PROMPT: Using the data below, output the first line and every line after it up to and including the line containing "closed forms. -/", exactly as written and with nothing added.

[SOURCE DATA Boundary: Start]

theorem symbolSeconds_pos (usable : UsableConfig c) : 0 < symbolSeconds c :=
  lt_of_lt_of_le (by positivity) (symbolSeconds_bounds usable).1

/-- The frame duration of an assigned code, in seconds (R122). -/
def frameSecondsIn {code : Nat} (defined : code ≤ 6) : Set.Icc (0 : Rat) 1 :=
  ⟨frameSeconds code, by interval_cases code <;> norm_num [frameSeconds]⟩

theorem natFloor_lt {q : Rat} (small : q ≤ 2 ^ 63) : ⌊q⌋₊ < 2 ^ 64 :=
  (Nat.floor_lt' (by decide)).mpr (lt_of_le_of_lt small (by norm_num))

theorem nanos_lt {t : Rat} (short : t ≤ 2 ^ 33) : nanos t < 2 ^ 63 :=
  (Nat.floor_lt' (by decide)).mpr (by push_cast; linarith)

/-! ### The derived registers (R76) -/

/-- The table of R76 in closed forms. -/
def closedDerived (c : Cfg) : Derived where
  sfNum := (factorOf c.bw.toNat).num.toNat
  sfDen := (factorOf c.bw.toNat).den
  fsHz := ⌊samplingHz c⌋₊
  spacingHz := ⌊samplingHz c / c.fft.toNat⌋₊
  tbTicks := nanos (c.fft.toNat / samplingHz c)
  tgTicks := nanos ((c.gnum.toNat : Rat) / c.gden.toNat * (c.fft.toNat / samplingHz c))
  tsTicks := nanos (symbolSeconds c)
  psTicks := nanos (4 / samplingHz c)
  psPerSym := ⌊onePlusG c * c.fft.toNat / 4⌋₊
  frameTicks := nanos (frameSeconds c.frameCode.toNat)
  symPerFrame := ⌊frameSeconds c.frameCode.toNat / symbolSeconds c⌋₊

theorem derivedFits_iff {d : Derived} : derivedFits d = true ↔ ∀ v ∈ [d.sfNum, d.sfDen, d.fsHz, d.spacingHz, d.tbTicks,
    d.tgTicks, d.tsTicks, d.psTicks, d.psPerSym, d.frameTicks, d.symPerFrame], v < 2 ^ 64 := by
  simp only [derivedFits, List.all_eq_true, decide_eq_true_eq]

/-- The table with the proof that TIMING_INIT's check of its widths passes. -/
def fittedDerived (usable : UsableConfig c) : { d : Derived // derivedFits d = true } :=
  ⟨closedDerived c, by
    have factor : (factorOf c.bw.toNat).num.toNat < 2 ^ 64 ∧ (factorOf c.bw.toNat).den < 2 ^ 64 := by
      unfold factorOf
      split_ifs <;> norm_num
    obtain ⟨hzLower, hzUpper⟩ : samplingHz c ∈ Set.Icc (1250000 : Rat) (2 ^ 33) := (samplingHzIn usable).2
    obtain ⟨fftLower, fftUpper⟩ := fft_bounds usable
    obtain ⟨ratioLower, ratioUpper⟩ : (c.gnum.toNat : Rat) / c.gden.toNat ∈ Set.Icc (0 : Rat) 1 :=
      (guardRatioIn usable).2
    obtain ⟨guardLower, guardUpper⟩ : onePlusG c ∈ Set.Icc (1 : Rat) 2 := (onePlusGIn usable).2
    obtain ⟨tbLower, tbUpper⟩ : (c.fft.toNat : Rat) / samplingHz c ∈ Set.Icc (1 / 2 ^ 25 : Rat) (1 / 1024) :=
      (usefulSecondsIn usable).2
    obtain ⟨tsLower, tsUpper⟩ := symbolSeconds_bounds usable
    have frame : frameSeconds c.frameCode.toNat ≤ 1 := (frameSecondsIn usable.code).2.2
    have ticks {t : Rat} (short : t ≤ 1) : nanos t < 2 ^ 64 := (nanos_lt (by linarith)).trans (by decide)
    have spacing : samplingHz c / c.fft.toNat ≤ 2 ^ 63 := by
      rw [div_le_iff₀ (by linarith)]
      linarith
    have guard : (c.gnum.toNat : Rat) / c.gden.toNat * (c.fft.toNat / samplingHz c) ≤ 1 := by nlinarith
    have slot : 4 / samplingHz c ≤ 1 := by
      rw [div_le_iff₀ (samplingHz_pos usable)]
      linarith
    have slots : onePlusG c * c.fft.toNat / 4 ≤ 2 ^ 63 := by nlinarith
    have symbols : frameSeconds c.frameCode.toNat / symbolSeconds c ≤ 2 ^ 63 := by
      rw [div_le_iff₀ (symbolSeconds_pos usable)]
      linarith
    rw [derivedFits_iff]
    simp only [List.forall_mem_cons, List.not_mem_nil, false_implies, implies_true, and_true]
    exact ⟨factor.1, factor.2, natFloor_lt (by linarith), natFloor_lt spacing, ticks (by linarith), ticks guard,
      ticks (by linarith), ticks slot, natFloor_lt slots, ticks frame, natFloor_lt symbols⟩⟩

theorem closedDerived_fits (usable : UsableConfig c) : derivedFits (closedDerived c) = true :=
  (fittedDerived usable).2

end

end Sys2Proof.Machine
end

section
/-! PROOF. Decoding and encoding are inverse (30_encoding.md R53 to R63), and what follows for the opcode map (R55,
R56) and the assembler (R70): the tables are inverse both ways, a word is its five fields, and each field class decodes
what it encodes. -/

namespace Sys2Proof

section
variable {mn : Mnemonic} {reg : Reg} {mcs : McsCode} {w : Word} {i : Instr}

/-! ### The tables in both directions -/

theorem mnemonicOfOpc_opcOf (mn : Mnemonic) : mnemonicOfOpc (opcOf mn) = some mn := by
  cases mn <;> rfl

theorem opcOf_of_mnemonicOfOpc {opc : Byte} (assigned : mnemonicOfOpc opc = some mn) : opcOf mn = opc := by
  unfold mnemonicOfOpc at assigned
  split at assigned <;> cases assigned <;> rfl

theorem regOfIndex_regIndex (reg : Reg) : regOfIndex (regIndex reg) = some reg := by
  cases reg <;> rfl

theorem regIndex_of_regOfIndex {k : Byte} (assigned : regOfIndex k = some reg) : regIndex reg = k := by
  unfold regOfIndex at assigned
  split at assigned <;> cases assigned <;> rfl

theorem mcsOfBits_mcsBits (mcs : McsCode) : mcsOfBits (mcsBits mcs) = mcs := by
  cases mcs <;> rfl

theorem mcsBits_mcsOfBits : ∀ m : BitVec 3, mcsBits (mcsOfBits m) = m := by decide

@[simp] theorem mnemonicOf_instrOf (mn : Mnemonic) (mcs : McsCode) (reg : Reg) :
    mnemonicOf (instrOf mn mcs reg) = mn := by
  cases mn <;> rfl

/-- The access column of 10_state.md R20 in terms of the index. -/
theorem isWritable_iff_regIndex_le : reg.isWritable = true ↔ (regIndex reg).toNat ≤ 0x04 := by
  cases reg <;> decide

theorem regIndex_assigned (reg : Reg) :
    (regIndex reg).toNat ≤ 0x04 ∨ (regIndex reg).toNat = 0x10 ∨ (regIndex reg).toNat = 0x11 ∨
      (0x20 ≤ (regIndex reg).toNat ∧ (regIndex reg).toNat ≤ 0x2A) := by
  cases reg <;> decide

/-- No index of the listed ranges is unassigned (10_state.md R20). -/
theorem exists_regIndex_eq {k : Byte}
    (listed : k.toNat ≤ 0x04 ∨ k.toNat = 0x10 ∨ k.toNat = 0x11 ∨ (0x20 ≤ k.toNat ∧ k.toNat ≤ 0x2A)) :
    ∃ reg, regIndex reg = k := by
  have low : ∀ n < 0x05, (regOfIndex (BitVec.ofNat 8 n)).isSome = true := by decide
  have high : ∀ n < 0x0B, (regOfIndex (BitVec.ofNat 8 (0x20 + n))).isSome = true := by decide
  have assigned : (regOfIndex (BitVec.ofNat 8 k.toNat)).isSome = true := by
    rcases listed with le | status | level | ⟨ge, le⟩
    · exact low _ (Nat.lt_succ_of_le le)
    · exact status ▸ rfl
    · exact level ▸ rfl
    · exact Nat.add_sub_cancel' ge ▸ high (k.toNat - 0x20) (by omega)
  rw [BitVec.ofNat_toNat, BitVec.setWidth_eq] at assigned
  obtain ⟨reg, index⟩ := Option.isSome_iff_exists.mp assigned
  exact ⟨reg, regIndex_of_regOfIndex index⟩

/-! ### The fields of a word -/

theorem append_toNat {n k : Nat} (x : BitVec n) (y : BitVec k) : (x ++ y).toNat = x.toNat * 2 ^ k + y.toNat := by
  rw [BitVec.toNat_append, ← Nat.shiftLeft_add_eq_or_of_lt y.isLt, Nat.shiftLeft_eq]

theorem regField_toNat (w : Word) : (regField w).toNat = w.toNat % 256 := by
  rw [regField, BitVec.extractLsb'_toNat, Nat.shiftRight_zero]

section
open BitVec

/-- With the reserved bits 0 a word is its three other fields. -/
theorem eq_formatC_of_reserved (reserved0 : rsv0Field w = 0) (reserved1 : rsv1Field w = 0) :
    w = formatC (opcField w) (mcsField w) (regField w) := by
  have fields : w = opcField w ++ rsv0Field w ++ mcsField w ++ rsv1Field w ++ regField w := by
    rw [opcField, rsv0Field, extractLsb'_append_extractLsb'_eq_extractLsb' (show 24 = 19 + 5 from rfl), mcsField,
      extractLsb'_append_extractLsb'_eq_extractLsb' (show 19 = 16 + 3 from rfl), rsv1Field,
      extractLsb'_append_extractLsb'_eq_extractLsb' (show 16 = 8 + 8 from rfl), regField,
      extractLsb'_append_extractLsb'_eq_extractLsb' (show 8 = 0 + 8 from rfl)]
    exact extractLsb'_eq_self.symm
  rw [reserved0, reserved1] at fields
  exact fields

variable (opc : Byte) (m : BitVec 3) (r : Byte)

@[simp] theorem opcField_formatC : opcField (formatC opc m r) = opc := by
  rw [opcField, formatC, extractLsb'_append_eq_of_le (by decide), extractLsb'_append_eq_of_le (by decide),
    extractLsb'_append_eq_of_le (by decide)]
  exact extractLsb'_append_eq_left

@[simp] theorem rsv0Field_formatC : rsv0Field (formatC opc m r) = 0 := by
  rw [rsv0Field, formatC, extractLsb'_append_eq_of_le (by decide), extractLsb'_append_eq_of_le (by decide),
    extractLsb'_append_eq_of_le (by decide)]
  exact extractLsb'_append_eq_right

@[simp] theorem mcsField_formatC : mcsField (formatC opc m r) = m := by
  rw [mcsField, formatC, extractLsb'_append_eq_of_le (by decide), extractLsb'_append_eq_of_le (by decide)]
  exact extractLsb'_append_eq_right

@[simp] theorem rsv1Field_formatC : rsv1Field (formatC opc m r) = 0 := by
  rw [rsv1Field, formatC, extractLsb'_append_eq_of_le (by decide)]
  exact extractLsb'_append_eq_right

@[simp] theorem regField_formatC : regField (formatC opc m r) = r :=
  extractLsb'_append_eq_right

end

/-! ### Class by class -/

/-- The one check of a term (R61 (e)), for a term made from its two fields. -/
theorem instrOf_wellFormed_iff : (instrOf mn mcs reg).WellFormed ↔ (mn = .cfgWr → reg.isWritable = true) := by
  cases mn with
  | cfgWr => exact ⟨fun writable _ => writable, fun writable => writable rfl⟩
  | _ => exact ⟨fun _ => nofun, fun _ => rfl⟩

[SOURCE DATA Boundary: End]

RESPONSE FOR THIS EXERCISE:
theorem symbolSeconds_pos (usable : UsableConfig c) : 0 < symbolSeconds c :=
  lt_of_lt_of_le (by positivity) (symbolSeconds_bounds usable).1

/-- The frame duration of an assigned code, in seconds (R122). -/
def frameSecondsIn {code : Nat} (defined : code ≤ 6) : Set.Icc (0 : Rat) 1 :=
  ⟨frameSeconds code, by interval_cases code <;> norm_num [frameSeconds]⟩

theorem natFloor_lt {q : Rat} (small : q ≤ 2 ^ 63) : ⌊q⌋₊ < 2 ^ 64 :=
  (Nat.floor_lt' (by decide)).mpr (lt_of_le_of_lt small (by norm_num))

theorem nanos_lt {t : Rat} (short : t ≤ 2 ^ 33) : nanos t < 2 ^ 63 :=
  (Nat.floor_lt' (by decide)).mpr (by push_cast; linarith)

/-! ### The derived registers (R76) -/

/-- The table of R76 in closed forms. -/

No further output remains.